** Records to process follows **
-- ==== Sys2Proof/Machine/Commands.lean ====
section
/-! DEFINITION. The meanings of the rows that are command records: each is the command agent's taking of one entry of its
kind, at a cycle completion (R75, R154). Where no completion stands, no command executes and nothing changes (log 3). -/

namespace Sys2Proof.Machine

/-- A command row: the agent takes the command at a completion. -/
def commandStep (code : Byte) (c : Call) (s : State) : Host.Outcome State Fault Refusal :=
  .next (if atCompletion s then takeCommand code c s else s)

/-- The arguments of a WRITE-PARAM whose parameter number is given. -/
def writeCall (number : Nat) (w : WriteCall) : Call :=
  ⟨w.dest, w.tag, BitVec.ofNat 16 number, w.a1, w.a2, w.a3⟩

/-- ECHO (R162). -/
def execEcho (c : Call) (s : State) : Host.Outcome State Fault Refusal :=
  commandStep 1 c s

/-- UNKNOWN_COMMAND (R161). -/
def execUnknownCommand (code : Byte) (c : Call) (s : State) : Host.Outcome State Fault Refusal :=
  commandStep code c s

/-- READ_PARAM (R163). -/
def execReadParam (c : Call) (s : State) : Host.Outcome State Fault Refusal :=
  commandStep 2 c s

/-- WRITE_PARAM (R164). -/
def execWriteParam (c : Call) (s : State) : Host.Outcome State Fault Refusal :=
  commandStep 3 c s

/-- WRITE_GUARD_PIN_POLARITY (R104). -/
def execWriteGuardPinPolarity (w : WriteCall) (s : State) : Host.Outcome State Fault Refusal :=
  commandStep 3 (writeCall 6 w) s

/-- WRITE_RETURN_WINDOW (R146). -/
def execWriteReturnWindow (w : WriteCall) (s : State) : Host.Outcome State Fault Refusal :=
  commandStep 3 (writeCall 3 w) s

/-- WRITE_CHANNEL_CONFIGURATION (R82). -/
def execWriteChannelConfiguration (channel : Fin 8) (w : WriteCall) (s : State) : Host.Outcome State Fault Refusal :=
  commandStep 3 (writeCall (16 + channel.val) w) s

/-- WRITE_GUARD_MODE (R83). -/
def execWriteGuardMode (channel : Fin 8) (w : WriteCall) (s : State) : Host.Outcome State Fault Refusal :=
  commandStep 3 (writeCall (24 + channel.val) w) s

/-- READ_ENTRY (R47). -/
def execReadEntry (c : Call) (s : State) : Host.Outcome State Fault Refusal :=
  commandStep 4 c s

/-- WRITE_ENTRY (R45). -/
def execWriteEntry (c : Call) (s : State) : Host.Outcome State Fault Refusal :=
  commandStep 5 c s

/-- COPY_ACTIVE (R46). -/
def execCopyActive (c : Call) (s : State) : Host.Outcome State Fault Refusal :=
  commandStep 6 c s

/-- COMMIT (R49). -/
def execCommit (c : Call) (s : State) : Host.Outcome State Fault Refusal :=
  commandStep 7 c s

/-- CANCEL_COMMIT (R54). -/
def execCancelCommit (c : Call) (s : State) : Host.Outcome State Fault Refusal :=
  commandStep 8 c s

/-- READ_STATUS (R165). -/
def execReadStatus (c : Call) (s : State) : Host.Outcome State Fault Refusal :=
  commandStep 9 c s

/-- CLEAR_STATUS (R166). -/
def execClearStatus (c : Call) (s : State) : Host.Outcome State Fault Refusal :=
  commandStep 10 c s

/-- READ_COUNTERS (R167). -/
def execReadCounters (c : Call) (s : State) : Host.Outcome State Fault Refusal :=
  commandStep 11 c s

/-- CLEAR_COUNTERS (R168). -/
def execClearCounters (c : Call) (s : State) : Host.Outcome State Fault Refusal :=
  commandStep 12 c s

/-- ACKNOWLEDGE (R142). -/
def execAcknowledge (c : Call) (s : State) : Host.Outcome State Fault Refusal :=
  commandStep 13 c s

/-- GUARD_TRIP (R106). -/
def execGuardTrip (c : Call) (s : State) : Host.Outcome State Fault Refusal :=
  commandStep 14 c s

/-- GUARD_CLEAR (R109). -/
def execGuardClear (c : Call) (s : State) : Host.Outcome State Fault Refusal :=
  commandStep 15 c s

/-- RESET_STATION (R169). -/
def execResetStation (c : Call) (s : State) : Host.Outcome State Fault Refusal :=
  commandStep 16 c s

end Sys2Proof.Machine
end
** End of Records to process **
Print out each record above exactly, with nothing omitted.

_Solution below_
-- ==== Sys2Proof/Machine/Commands.lean ====
section
/-! DEFINITION. The meanings of the rows that are command records: each is the command agent's taking of one entry of its
kind, at a cycle completion (R75, R154). Where no completion stands, no command executes and nothing changes (log 3). -/

namespace Sys2Proof.Machine

/-- A command row: the agent takes the command at a completion. -/
def commandStep (code : Byte) (c : Call) (s : State) : Host.Outcome State Fault Refusal :=
  .next (if atCompletion s then takeCommand code c s else s)

/-- The arguments of a WRITE-PARAM whose parameter number is given. -/
def writeCall (number : Nat) (w : WriteCall) : Call :=
  ⟨w.dest, w.tag, BitVec.ofNat 16 number, w.a1, w.a2, w.a3⟩

/-- ECHO (R162). -/
def execEcho (c : Call) (s : State) : Host.Outcome State Fault Refusal :=
  commandStep 1 c s

/-- UNKNOWN_COMMAND (R161). -/
def execUnknownCommand (code : Byte) (c : Call) (s : State) : Host.Outcome State Fault Refusal :=
  commandStep code c s

/-- READ_PARAM (R163). -/
def execReadParam (c : Call) (s : State) : Host.Outcome State Fault Refusal :=
  commandStep 2 c s

/-- WRITE_PARAM (R164). -/
def execWriteParam (c : Call) (s : State) : Host.Outcome State Fault Refusal :=
  commandStep 3 c s

/-- WRITE_GUARD_PIN_POLARITY (R104). -/
def execWriteGuardPinPolarity (w : WriteCall) (s : State) : Host.Outcome State Fault Refusal :=
  commandStep 3 (writeCall 6 w) s

/-- WRITE_RETURN_WINDOW (R146). -/
def execWriteReturnWindow (w : WriteCall) (s : State) : Host.Outcome State Fault Refusal :=
  commandStep 3 (writeCall 3 w) s

/-- WRITE_CHANNEL_CONFIGURATION (R82). -/
def execWriteChannelConfiguration (channel : Fin 8) (w : WriteCall) (s : State) : Host.Outcome State Fault Refusal :=
  commandStep 3 (writeCall (16 + channel.val) w) s

/-- WRITE_GUARD_MODE (R83). -/
def execWriteGuardMode (channel : Fin 8) (w : WriteCall) (s : State) : Host.Outcome State Fault Refusal :=
  commandStep 3 (writeCall (24 + channel.val) w) s

/-- READ_ENTRY (R47). -/
def execReadEntry (c : Call) (s : State) : Host.Outcome State Fault Refusal :=
  commandStep 4 c s

/-- WRITE_ENTRY (R45). -/
def execWriteEntry (c : Call) (s : State) : Host.Outcome State Fault Refusal :=
  commandStep 5 c s

/-- COPY_ACTIVE (R46). -/
def execCopyActive (c : Call) (s : State) : Host.Outcome State Fault Refusal :=
  commandStep 6 c s

/-- COMMIT (R49). -/
def execCommit (c : Call) (s : State) : Host.Outcome State Fault Refusal :=
  commandStep 7 c s

/-- CANCEL_COMMIT (R54). -/
def execCancelCommit (c : Call) (s : State) : Host.Outcome State Fault Refusal :=
  commandStep 8 c s

/-- READ_STATUS (R165). -/
def execReadStatus (c : Call) (s : State) : Host.Outcome State Fault Refusal :=
  commandStep 9 c s

/-- CLEAR_STATUS (R166). -/
def execClearStatus (c : Call) (s : State) : Host.Outcome State Fault Refusal :=
  commandStep 10 c s

/-- READ_COUNTERS (R167). -/
def execReadCounters (c : Call) (s : State) : Host.Outcome State Fault Refusal :=
  commandStep 11 c s

/-- CLEAR_COUNTERS (R168). -/
def execClearCounters (c : Call) (s : State) : Host.Outcome State Fault Refusal :=
  commandStep 12 c s

/-- ACKNOWLEDGE (R142). -/
def execAcknowledge (c : Call) (s : State) : Host.Outcome State Fault Refusal :=
  commandStep 13 c s

/-- GUARD_TRIP (R106). -/
def execGuardTrip (c : Call) (s : State) : Host.Outcome State Fault Refusal :=
  commandStep 14 c s

/-- GUARD_CLEAR (R109). -/
def execGuardClear (c : Call) (s : State) : Host.Outcome State Fault Refusal :=
  commandStep 15 c s

/-- RESET_STATION (R169). -/
def execResetStation (c : Call) (s : State) : Host.Outcome State Fault Refusal :=
  commandStep 16 c s

end Sys2Proof.Machine
end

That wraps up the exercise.